*SUPPLIED MATERIAL*:

-- ==== Sys2Proof/Certificates/Slice0/Obligations.lean ====
section
/-! DEFINITION. The statements for the provers, family by family. -/

open Sys2Proof Sys2Proof.Machine

/-- O1 (tier 1; section 0.5, assumption 2). For every state whose queue begins with c, one step is exec of c on that state
with the rest of the queue. With an empty queue the step is one tick of the clock (the model's choice, assumption 2). -/
def Obligations.StepPerformsTheFrontCommand : Prop :=
  (∀ (s : State) (c : Instr) (rest : List Instr), s.pending = c :: rest → step s = exec c { s with pending := rest }) ∧
    ∀ s : State, s.pending = [] → step s = .next s.tick

/-- O2 (tier 2; section 0.6 (Table 0-5), R23, R186). For every command of the table, with any operands and in any state,
exec answers a next state: what is refused answers a status, what traps enters its vector, and nothing faults or goes
unmodelled. -/
def Obligations.EveryCommandAnswersAState : Prop := ∀ (c : Instr) (s : State), ∃ t, exec c s = .next t

/-- O3 (tier 3; section 0.5, R16). Whatever a step does, it takes exactly the front command from the queue and leaves the
commands behind it in their order; with an empty queue it leaves the queue empty. No command of the table adds, drops
or reorders waiting commands. -/
def Obligations.StepTakesExactlyTheFrontCommand : Prop :=
  ∀ (s t : State), step s = .next t → t.pending = s.pending.tail

/-- O4 (tier 3; section 3.3, section 6.2, assumption 5). If the list of memory cells has rising keys and no entry equal to
what an unlisted byte reads as, then so has the list after any step, whatever command it performs, so that equal
memories are equal data. -/
def Obligations.StepKeepsMemoryCanonical : Prop :=
  ∀ (s t : State), Memory.wf s.mem = true → step s = .next t → Memory.wf t.mem = true

/-- O5 (tier 1; section 3.1, R18, R85, the registers of each chapter (reset column), assumption 5). At reset TOP_ID reads
0x6408_B000, LKP_CTRL, BSN_LOW, MON_THERM and EVR_PINCFG read their stated reset values, every latch is 0, TB time
stands at 0, no bring-up step is completed, no slot has a thread, no frame is in flight, no context is present, no
token waits, the queue is empty, and the memory is in its canonical form with the flash erased (the model's choice
where the spec gives no content, assumption 5). -/
def Obligations.ResetStateIsTheStatedOne : Prop :=
  let s := State.reset
  s.reg 0 = 0x6408B000#32 ∧ s.reg A.lkpCtrl = 0x0E000001#32 ∧
    (∀ n, n < 8 → s.reg (A.bsnLow n) = 1#32) ∧ s.reg A.monTherm = 0x02BC786E#32 ∧
    (∀ p, p < 4 → s.reg (A.evrPincfg p) = 0x0003E800#32) ∧ (∀ ag, s.latchOf ag = 0#32) ∧ s.tb.now = 0#64 ∧
    s.boot.step = 0 ∧ (∀ w, (s.slot w).thread = none) ∧ (∀ k, s.frame k = none) ∧ (∀ c, s.present c = false) ∧
    (∀ g, s.tokens g = []) ∧ s.pending = [] ∧ Memory.wf s.mem = true ∧
    ∀ o, o < 0x800000 → s.readByte (kFlash + o) = 0xFF#8

/-- O6 (tier 2; R17, R18, R20). With Memory Space Enable set: a write of EVR_PINCFGp sets its RW bits only, a zero width
is refused with ZERO_LENGTH and changes nothing, and a 1 written to TNT_HERR1[31] by the manager clears the host-error
log. A read of EVR_SECNOTE or FLT_TKT_PEAK answers the value from before and clears its RC bits. A low-cell read of a
counter answers bits [31:0] and copies bits [63:32] to the reader's latch, and a high-cell read answers the latch and
keeps it. A host read of 1 or 2 bytes answers those bytes with the effects of the whole read; a sub-word write is
dropped and logged; an 8-byte access is two, lower address first. Before S20 a memory request is unsupported or, if
posted, dropped. -/
def Obligations.RegisterAccessesFollowTheirFields : Prop :=
  ∀ (s : State) (ag : Agent), s.tnt.memSpace = true → (ag = agManager ∨ isWarden ag = true) →
    (∀ (p : Fin 4) (v : W32),
      (bits v 27 8 ≠ 0 → Completes (.registerWrite ag (BitVec.ofNat 32 (A.evrPincfg p)) v) s (fun t =>
        t.reg (A.evrPincfg p) = (s.reg (A.evrPincfg p) &&& 0xF00000FC#32) ||| (v &&& 0x0FFFFF03#32) ∧
          t.reply.status = .ok ∧ OnlyRegs s t [A.evrPincfg p])) ∧
      (bits v 27 8 = 0 → Completes (.registerWrite ag (BitVec.ofNat 32 (A.evrPincfg p)) v) s (fun t =>
        t.reply.status = .zeroLength ∧ OnlyReply s t))) ∧
    (∀ v : W32, ag = agManager → s.regOff A.tntHerr1 = false →
      Completes (.registerWrite ag (BitVec.ofNat 32 A.tntHerr1) v) s (fun t =>
        t.reg A.tntHerr1 = (if bit v 31 then 0#32 else s.reg A.tntHerr1) ∧ t.reply.status = .ok ∧
          OnlyRegs s t [A.tntHerr0, A.tntHerr1])) ∧
    Completes (.rcRead ag (BitVec.ofNat 32 A.evrSecnote)) s (fun t =>
      t.reply.value = (s.reg A.evrSecnote).setWidth 64 ∧ t.reg A.evrSecnote = 0#32 ∧ OnlyRegs s t [A.evrSecnote]) ∧
    (s.regOff A.fltTktPeak = false → Completes (.rcRead ag (BitVec.ofNat 32 A.fltTktPeak)) s (fun t =>
      t.reply.value = (s.reg A.fltTktPeak).setWidth 64 ∧ t.reg A.fltTktPeak = s.reg A.fltTktPeak &&& 0xFFFFF800#32 ∧
        OnlyRegs s t [A.fltTktPeak])) ∧
    (∀ i, i < 7 → s.regOff (0x70100 + 8 * i) = false → s.regOff (0x70104 + 8 * i) = false →
      Completes (.counterLowRead ag (BitVec.ofNat 32 (0x70100 + 8 * i))) s (fun t =>
        t.reply.value = ((s.counter (0x70100 + 8 * i)).setWidth 32).setWidth 64 ∧
          t.latchOf ag = (s.counter (0x70100 + 8 * i) >>> 32).setWidth 32 ∧
          (∀ b : Agent, b ≠ ag → t.latchOf b = s.latchOf b) ∧ t.regs = s.regs ∧ t.ctr = s.ctr ∧ t.mem = s.mem) ∧
      Completes (.counterHighRead ag (BitVec.ofNat 32 (0x70104 + 8 * i))) s (fun t =>
        t.reply.value = (s.latchOf ag).setWidth 64 ∧ OnlyReply s t)) ∧
    (∀ i : Fin 4, Completes (.hostBar0SubwordRead (BitVec.ofNat 25 (A.evrSecnote + i)) false) s (fun t =>
      t.reply.value = BitVec.ofNat 64 ((s.reg A.evrSecnote).toNat / 2 ^ (8 * i.val) % 256) ∧
        t.reg A.evrSecnote = 0#32 ∧ OnlyRegs s t [A.evrSecnote])) ∧
    (∀ (off : BitVec 25) (two : Bool) (v : BitVec 16), Completes (.hostBar0SubwordWrite off two v) s (fun t =>
      bit (t.reg A.tntHerr1) 31 = true ∧ t.mem = s.mem ∧ t.shadow = s.shadow ∧
        (bit (s.reg A.tntHerr1) 31 = false → t.reg A.tntHerr0 = BitVec.ofNat 32 off.toNat) ∧
        ∀ a, a < 0x1000000 → ¬ EventReg a → a ≠ A.tntHerr0 → a ≠ A.tntHerr1 → t.reg a = s.reg a)) ∧
    (∀ v : W64, bits (v.setWidth 32) 27 8 ≠ 0 → bits ((v >>> 32).setWidth 32) 27 8 ≠ 0 →
      Completes (.hostBar0QwordAccess (BitVec.ofNat 25 (A.evrPincfg 0)) true v) s (fun t =>
        t.reg (A.evrPincfg 0) = (s.reg (A.evrPincfg 0) &&& 0xF00000FC#32) ||| (v.setWidth 32 &&& 0x0FFFFF03#32) ∧
        t.reg (A.evrPincfg 1) = (s.reg (A.evrPincfg 1) &&& 0xF00000FC#32) ||| ((v >>> 32).setWidth 32 &&& 0x0FFFFF03#32) ∧
          OnlyRegs s t [A.evrPincfg 0, A.evrPincfg 1])) ∧
    (∀ posted : Bool, s.boot.step < 20 → Completes (.preReadyRequest posted none) s (fun t =>
      t.reply.unsupported = !posted ∧ OnlyReply s t))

*WHAT YOU NEED TO DO*:
Scan the entries above for the line containing "(∀ g, s.tokens", and copy it and all lines after it exactly, down to and including the line containing "Completes (.registerWrite ag (BitVec.ofNat 32 A.tntHerr1)".

*SOLUTION FOR THIS PROBLEM*:
    (∀ g, s.tokens g = []) ∧ s.pending = [] ∧ Memory.wf s.mem = true ∧
    ∀ o, o < 0x800000 → s.readByte (kFlash + o) = 0xFF#8

/-- O6 (tier 2; R17, R18, R20). With Memory Space Enable set: a write of EVR_PINCFGp sets its RW bits only, a zero width
is refused with ZERO_LENGTH and changes nothing, and a 1 written to TNT_HERR1[31] by the manager clears the host-error
log. A read of EVR_SECNOTE or FLT_TKT_PEAK answers the value from before and clears its RC bits. A low-cell read of a
counter answers bits [31:0] and copies bits [63:32] to the reader's latch, and a high-cell read answers the latch and
keeps it. A host read of 1 or 2 bytes answers those bytes with the effects of the whole read; a sub-word write is
dropped and logged; an 8-byte access is two, lower address first. Before S20 a memory request is unsupported or, if
posted, dropped. -/
def Obligations.RegisterAccessesFollowTheirFields : Prop :=
  ∀ (s : State) (ag : Agent), s.tnt.memSpace = true → (ag = agManager ∨ isWarden ag = true) →
    (∀ (p : Fin 4) (v : W32),
      (bits v 27 8 ≠ 0 → Completes (.registerWrite ag (BitVec.ofNat 32 (A.evrPincfg p)) v) s (fun t =>
        t.reg (A.evrPincfg p) = (s.reg (A.evrPincfg p) &&& 0xF00000FC#32) ||| (v &&& 0x0FFFFF03#32) ∧
          t.reply.status = .ok ∧ OnlyRegs s t [A.evrPincfg p])) ∧
      (bits v 27 8 = 0 → Completes (.registerWrite ag (BitVec.ofNat 32 (A.evrPincfg p)) v) s (fun t =>
        t.reply.status = .zeroLength ∧ OnlyReply s t))) ∧
    (∀ v : W32, ag = agManager → s.regOff A.tntHerr1 = false →
      Completes (.registerWrite ag (BitVec.ofNat 32 A.tntHerr1) v) s (fun t =>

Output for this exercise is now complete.